Collected data:

/-- A configuration of masks that have passed CONFIG's checks (R106 to R108). -/
theorem configure (h : s.Inv) {k n : BitVec 8} {masks : List Nat} (hk : 2 ≤ k.toNat ∧ k.toNat ≤ s.params.kmax)
    (hn : 1 ≤ n.toNat ∧ n.toNat ≤ s.params.nmax) (hlen : masks.length = n.toNat)
    (hfit : ∀ m ∈ masks, m < 2 ^ k.toNat) : (s.configure k n masks).Inv :=
  { h with
    mask_len := by
      rw [configure_polyMask, List.length_append, List.length_map, List.length_replicate, hlen]
      exact Nat.add_sub_cancel' hn.2
    configured := fun _ =>
      { k_lo := hk.1
        k_hi := hk.2
        n_lo := hn.1
        n_hi := hn.2
        masks_fit := fun j hj => by
          have hj : j < masks.length := hlen ▸ hj
          rw [configure_mask_of_lt s k n hj]
          exact (Nat.mod_le _ _).trans_lt (hfit _ (List.getElem_mem hj))
        masks_zero := fun j _ hj => configure_mask_of_le s k n (hlen.trans_le hj)
        reg_fits := Nat.two_pow_pos _ }
    unconfigured := nofun }

/-! ### The commands and the steps -/

theorem effect (h : s.Inv) {i : Instr} {u : State} (hu : Effect s i u) : u.Inv := by
  cases hu with
  | parse _ hm => exact h.setParseResult (polyParse_lt hm)
  | config hk hn hmasks =>
    obtain ⟨hlen, hfit⟩ := parsePolys_ok hmasks
    exact h.configure hk hn (by simpa [h.raw_len, hn.2] using hlen) hfit
  | encrst => exact h.setEncReg (fun _ => Nat.two_pow_pos _) fun _ => rfl
  | encode hcfg hlen =>
    have hreg : shiftIn (regWidth s) s.encReg.toNat (inputBits s) < 2 ^ (s.cfgK.toNat - 1) :=
      shiftIn_lt (h.configured hcfg).reg_fits _
    have hn : polyCount s ≤ s.params.nmax := (h.configured hcfg).n_hi
    have hfit : s.ilen.toNat * polyCount s ≤ s.params.omax := mul_le_omax hlen (by omega)
    refine (h.setEncReg (fun _ => (Nat.mod_le _ _).trans_lt hreg) (by simp [hcfg])).output ?_ hfit
    rw [codeword_length, inputBits_length, tapMasks_length_of_inv h hcfg, polyCount]
  | decode _ hlen _ => exact h.output (by simp) (le_omax ((Nat.div_le_self _ _).trans hlen))
  | intlv hlen _ => exact h.output (by simp) (le_omax hlen)
  | turbo hcfg hlen _ =>
    have hn : polyCount s ≤ s.params.nmax := (h.configured hcfg).n_hi
    have hfit : s.ilen.toNat * (1 + 2 * polyCount s) ≤ s.params.omax := mul_le_omax hlen (by omega)
    refine (h.setTurboRegs _ _).output ?_ hfit
    rw [turboBits_length, inputBits_length, tapMasks_length_of_inv h hcfg, polyCount]

theorem exec {i : Instr} {t : State} (h : s.Inv) (ht : exec i s = .next t) : t.Inv := by
  obtain ⟨kind, info, rfl, hkind⟩ | ⟨u, rfl, hu⟩ := exec_next ht
  · exact h.raise hkind info
  · exact (h.effect hu).succeed

theorem coreTurn {t : State} (h : s.Inv) (ht : coreTurn s = .next t) : t.Inv := by
  obtain ⟨-, he⟩ | ⟨w, e, -, -, he⟩ | ⟨w, i, -, -, he⟩ := coreTurn_cases s
  · exact Host.Outcome.next.inj (he.symm.trans ht) ▸ h
  · exact Host.Outcome.next.inj (he.symm.trans ht) ▸ h.raise (kind := .illegalCommand) nofun w
  · exact h.exec (he.symm.trans ht)

theorem step {t : State} (h : s.Inv) (ht : step s = .next t) : t.Inv := by
  obtain ⟨-, he⟩ | ⟨rest, -, he⟩ | ⟨a, rest, -, he⟩ | ⟨c, rest, -, he⟩ | ⟨rest, -, rfl⟩ := step_next ht
  · exact h.coreTurn he
  · exact (h.setAgenda rest).coreTurn he
  · exact (h.setAgenda rest).hostAccess he
  · obtain ⟨turns, -, rfl⟩ := hostStatement_next he
    exact h.setAgenda (turns ++ rest)
  · exact (h.setAgenda rest).resetBlock

end State.Inv

/-- Settles O54: `boot_inv` with the default parameters. -/
theorem resetMeetsTheInvariant : Obligations.ResetMeetsTheInvariant := boot_inv standard_legal [] 0 0 []

/-- Settles O55: `State.Inv.step`. -/
theorem everyStepKeepsTheInvariant : Obligations.EveryStepKeepsTheInvariant := fun _ _ => State.Inv.step

end Sys2Proof.Machine
end

section
/-! PROOFS. CFG_VALID and ENC_REG among the commands: what keeps the one (R34), and what neither reads nor writes the other
(R41, R157, R180). -/

namespace Sys2Proof.Machine

open Sys2Proof.Claims

variable {s t : State}

/-! ### CFG_VALID -/

/-- No command clears CFG_VALID: CONFIG sets it, and no other command writes it. -/
theorem Effect.cfgValid {i : Instr} (h : Effect s i t) (hv : s.cfgValid = true) : t.cfgValid = true := by
  cases h with
  | config => rfl
  | parse | encrst | encode | decode | intlv | turbo => exact hv

theorem exec_keeps_cfgValid {i : Instr} (h : exec i s = .next t) (hv : s.cfgValid = true) : t.cfgValid = true := by
  obtain ⟨kind, info, rfl, -⟩ | ⟨u, rfl, hu⟩ := exec_next h
  · exact hv
  · exact hu.cfgValid hv

theorem coreTurn_keeps_cfgValid (h : coreTurn s = .next t) (hv : s.cfgValid = true) : t.cfgValid = true := by
  obtain ⟨-, he⟩ | ⟨w, e, -, -, he⟩ | ⟨w, i, -, -, he⟩ := coreTurn_cases s
  · exact Host.Outcome.next.inj (he.symm.trans h) ▸ hv
  · exact Host.Outcome.next.inj (he.symm.trans h) ▸ hv
  · exact exec_keeps_cfgValid (he.symm.trans h) hv

theorem hostAccess_cfgValid {a : Access} (h : hostAccess a s = .next t) : t.cfgValid = s.cfgValid := by
  obtain ⟨_, _, l, v, -, -, -, -, rfl⟩ | ⟨_, _, v, -, -, ⟨-, rfl⟩ | ⟨-, rfl⟩ | ⟨j, -, rfl⟩ | ⟨w, -, rfl⟩⟩ :=
    hostAccess_next h <;> rfl

/-- A step that is no reset keeps CFG_VALID. -/
theorem step_keeps_cfgValid (h : step s = .next t) (hv : s.cfgValid = true) :
    (∃ rest, s.agenda = .reset :: rest) ∨ t.cfgValid = true := by
  obtain ⟨-, he⟩ | ⟨rest, -, he⟩ | ⟨a, rest, -, he⟩ | ⟨c, rest, -, he⟩ | ⟨rest, hr, -⟩ := step_next h
  · exact .inr (coreTurn_keeps_cfgValid he hv)
  · exact .inr (coreTurn_keeps_cfgValid he hv)
  · exact .inr ((hostAccess_cfgValid he).trans hv)
  · obtain ⟨turns, -, rfl⟩ := hostStatement_next he
    exact .inr hv
  · exact .inl ⟨rest, hr⟩
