-- ==== Sys2Proof/Machine/ExtendedGcd.lean ====
section
/-! DEFINITION. extended_gcd_unit: GCD, XGCD, MODINV (R120 to R126). -/

namespace Sys2Proof.Machine

/-- The Euclidean loop of R121, at most `fuel` turns. -/
def euclidLoop : Nat → Nat → Nat → Nat
  | 0, a, _ => a
  | fuel + 1, a, b => if b = 0 then a else euclidLoop fuel b (a % b)

/-- `gcd(a, b)` of R121; `b` falls at every turn, so `b` turns are enough (log 14). -/
def euclid (a b : Nat) : Nat := euclidLoop b a b

/-- GCD: `R0 <- gcd(snap.A, snap.B)` (R121). -/
def gcdReport (snap : Snapshot) : Report := reportR0 (euclid snap.a.toNat snap.b.toNat)

/-- GCD (R121). -/
def execGcd (s : State) : Host.Outcome State Fault Refusal := runScalar .gcd gcdReport s

/-- A Bezout result: `a*x + b*y = g` (R13, R122). -/
structure Bezout where
  /-- The greatest common divisor. -/
  g : Nat
  /-- The coefficient of `a`. -/
  x : Int
  /-- The coefficient of `b`. -/
  y : Int
  deriving DecidableEq, Repr

/-- The loop of R122 on remainders `r0, r1` and coefficient pairs `s0, s1` (of `b`) and `t0, t1`
(of `a`), at most `fuel` turns; `r0 - q*r1` with `q = r0 div r1` is `r0 mod r1`. -/
def xgcdLoop : Nat → Nat → Nat → Int → Int → Int → Int → Bezout
  | 0, r0, _, s0, _, t0, _ => ⟨r0, t0, s0⟩
  | fuel + 1, r0, r1, s0, s1, t0, t1 =>
    if r1 = 0 then ⟨r0, t0, s0⟩
    else
      xgcdLoop fuel r1 (r0 % r1) s1 (s0 - ((r0 / r1 : Nat) : Int) * s1)
        t1 (t0 - ((r0 / r1 : Nat) : Int) * t1)

/-- `xgcd(a, b)` of R122: the remainder sequence starts from the pair `(b, a)` (D14); `a` turns are
enough (log 14). -/
def xgcd (a b : Nat) : Bezout := xgcdLoop a b a 1 0 0 1

/-- XGCD (R122): `R0 <- g, R1 <- tc_OPW(x), R2 <- tc_OPW(y)`, or OVERFLOW if a coefficient does not
fit. -/
def xgcdReport (p : Params) (snap : Snapshot) : Report :=
  let z := xgcd snap.a.toNat snap.b.toNat
  if fitsSigned p.opw z.x && fitsSigned p.opw z.y then
    { writes :=
        { r0 := some (wideOf z.g)
          r1 := some (wideOf (twosComplement p.opw z.x))
          r2 := some (wideOf (twosComplement p.opw z.y)) } }
  else raise .overflow (encodeInstr .xgcd)

/-- XGCD (R122). -/
def execXgcd (s : State) : Host.Outcome State Fault Refusal :=
  runScalar .xgcd (xgcdReport s.cfg) s

/-- "No inverse": a success with NOINV = 1 and R0 = 0 (R123, D16). -/
def noInverse : Report := { writes := { r0 := some (wideOf 0) }, noinv := true }

/-- MODINV (R123). -/
def modinvReport (snap : Snapshot) : Report :=
  if snap.b.toNat = 0 then noInverse
  else
    let z := xgcd snap.a.toNat snap.b.toNat
    if z.g ≠ 1 then noInverse else reportR0 (z.x % (snap.b.toNat : Int)).toNat

/-- MODINV (R123). -/
def execModinv (s : State) : Host.Outcome State Fault Refusal :=
  runScalar .modinv modinvReport s

end Sys2Proof.Machine
end

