-- ==== Sys2Proof/Laws/PerInstr.lean ====
section
/-! SUPPORT. Per command: its word is a well-formed CMD32 that decodes back to it (R71 to R73). -/

namespace Sys2Proof.Laws.RoundTrip

/-- The command is well formed, its word has reserved bits 0 and its own opcode, and decodes to
it. -/
def Statement (i : Instr) : Prop :=
  i.wellFormed = true ∧ reservedField (encodeInstr i) = 0#24 ∧
    opcodeField (encodeInstr i) = opcode i ∧ decode (encodeInstr i) = .instr i

theorem nop : Statement .nop := by unfold Statement; decide
theorem gcd : Statement .gcd := by unfold Statement; decide
theorem xgcd : Statement .xgcd := by unfold Statement; decide
theorem modinv : Statement .modinv := by unfold Statement; decide
theorem modpow : Statement .modpow := by unfold Statement; decide
theorem pow : Statement .pow := by unfold Statement; decide
theorem config : Statement .config := by unfold Statement; decide
theorem encblk : Statement .encblk := by unfold Statement; decide
theorem decblk : Statement .decblk := by unfold Statement; decide
theorem encstream : Statement .encstream := by unfold Statement; decide
theorem decstream : Statement .decstream := by unfold Statement; decide

end Sys2Proof.Laws.RoundTrip
end

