/-- Settles O57: once Constructed, host writes to the key state are ignored and CONFIG fails. -/
theorem keyIsImmutable : Obligations.KeyIsImmutable := by
  have hreset : ∀ s t : State, step s = .next t → ResetMove s → t.keyconf = false := by
    intro s t h hr
    obtain ⟨rest, p, e⟩ := step_resetMove hr
    obtain rfl := Host.Outcome.next.inj (e.symm.trans h)
    rfl
  refine ⟨fun s t hok h hk hr => ?_, hreset, fun s t h hk hk' => ?_⟩
  · suffices hkey : SameKey s t from ⟨hkey.1.trans hk, hkey.2⟩
    cases stepWithoutReset h hr with
    | engine rest he =>
      rcases engineStep_key he with hkey | ⟨snap, hp, hsnap, -⟩
      · exact hkey
      · obtain ⟨-, -, hso, -⟩ := hok.busy _ _ hp
        rw [hso.keyconf, hk] at hsnap
        cases hsnap
    | host hw =>
      obtain ⟨hcfg, hn, he, hd⟩ := hw.key hk
      refine ⟨?_, hcfg, hn, he, hd, ?_, ?_, ?_⟩ <;> rw [hw.fields]
    | overrun | accept | clear => exact ⟨rfl, rfl, rfl, rfl, rfl, rfl, rfl, rfl⟩
  · have hr : ¬ResetMove s := fun hr => Bool.false_ne_true ((hreset s t h hr).symm.trans hk')
    have hchange : t.keyconf ≠ s.keyconf := by rw [hk, hk']; decide
    cases stepWithoutReset h hr with
    | engine rest he =>
      rcases engineStep_key he with hkey | ⟨snap, hp, -, hphase, hcode⟩
      · exact absurd hkey.1 hchange
      · exact ⟨snap, hp, hphase, hcode⟩
    | host hw => exact absurd (by rw [hw.fields]) hchange
    | overrun | accept | clear => exact absurd rfl hchange

/-! Result registers (R36). -/

/-- The result registers of `t` are those of `s`. -/
def SameResults (s t : State) : Prop := t.r0 = s.r0 ∧ t.r1 = s.r1 ∧ t.r2 = s.r2

/-- A step but a reset keeps the result registers, or completes a scalar command (R36). -/
theorem step_results {s t : State} (h : step s = .next t) (hr : ¬ResetMove s) :
    SameResults s t ∨ ∃ i r rest, Completes i r { s with agenda := rest } t := by
  cases stepWithoutReset h hr with
  | engine rest he =>
    rcases engineStep_writes he with ⟨i, r, hc⟩ | hw
    · exact .inr ⟨i, r, rest, hc⟩
    · rw [hw]
      exact .inl ⟨rfl, rfl, rfl⟩
  | host hw =>
    rw [hw.fields]
    exact .inl ⟨rfl, rfl, rfl⟩
  | overrun | accept | clear => exact .inl ⟨rfl, rfl, rfl⟩

/-- What has changed was written. -/
theorem written_of_changed {c : Prop} [Decidable c] {o : Option Wide} {v : Wide}
    (h : (if c then o.getD v else v) ≠ v) : c ∧ o ≠ none := by
  split at h
  · next hc => exact ⟨hc, by rintro rfl; exact h rfl⟩
  · exact absurd rfl h

/-- Settles O58: a completion writes what its report names, and names only what R72 gives it. -/
theorem resultRegistersChangeAtCompletionOnly :
    Obligations.ResultRegistersChangeAtCompletionOnly := by
  intro s t h hr
  rcases step_results h hr with ⟨h0, h1, h2⟩ | ⟨i, r, rest, snap, hp, hrep, rfl⟩
  · exact ⟨fun hc => absurd h0 hc, fun hc => absurd ⟨h1, h2⟩ (not_and_or.2 hc)⟩
  · have hn := scalarReport_namesOnly hrep
    refine ⟨fun hc => ?_, fun hc => ?_⟩
    · rw [complete_r0, applyWrites_r0] at hc
      obtain ⟨hcode, hw⟩ := written_of_changed hc
      exact ⟨i, snap, hp, hn.r0 hw, rfl, rfl, hcode⟩
    · rw [complete_r1, complete_r2, applyWrites_r1, applyWrites_r2] at hc
      obtain ⟨hcode, rfl⟩ : r.code = .none ∧ i = .xgcd := by
        rcases hc with hc | hc <;> obtain ⟨hcode, hw⟩ := written_of_changed hc
        · exact ⟨hcode, hn.r1r2 (.inl hw)⟩
        · exact ⟨hcode, hn.r1r2 (.inr hw)⟩
      exact ⟨snap, hp, rfl, rfl, hcode⟩

/-! FRAMES (R33). -/

/-- The stream commands are those of the two directions (R175). -/
theorem isStreamCommand_iff (c : Command) :
    isStreamCommand c = true ↔ ∃ dir, c = .instr (dirInstr dir) := by
  constructor
  · intro h
    cases c with
    | illegal w => cases h
    | instr i =>
      cases i
      case encstream => exact ⟨.enc, rfl⟩
      case decstream => exact ⟨.dec, rfl⟩
      all_goals cases h
  · rintro ⟨dir, rfl⟩
    cases dir <;> rfl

Problem: Starting from the data above, filter for lines with "toNat" and copy each one.

Worked solution:
theorem configure (h : s.Inv) {k n : BitVec 8} {masks : List Nat} (hk : 2 ≤ k.toNat ∧ k.toNat ≤ s.params.kmax)
    (hn : 1 ≤ n.toNat ∧ n.toNat ≤ s.params.nmax) (hlen : masks.length = n.toNat)
    (hfit : ∀ m ∈ masks, m < 2 ^ k.toNat) : (s.configure k n masks).Inv :=
    have hreg : shiftIn (regWidth s) s.encReg.toNat (inputBits s) < 2 ^ (s.cfgK.toNat - 1) :=
    have hfit : s.ilen.toNat * polyCount s ≤ s.params.omax := mul_le_omax hlen (by omega)
    have hfit : s.ilen.toNat * (1 + 2 * polyCount s) ≤ s.params.omax := mul_le_omax hlen (by omega)
def gcdReport (snap : Snapshot) : Report := reportR0 (euclid snap.a.toNat snap.b.toNat)
  let z := xgcd snap.a.toNat snap.b.toNat
  if snap.b.toNat = 0 then noInverse
    let z := xgcd snap.a.toNat snap.b.toNat
    if z.g ≠ 1 then noInverse else reportR0 (z.x % (snap.b.toNat : Int)).toNat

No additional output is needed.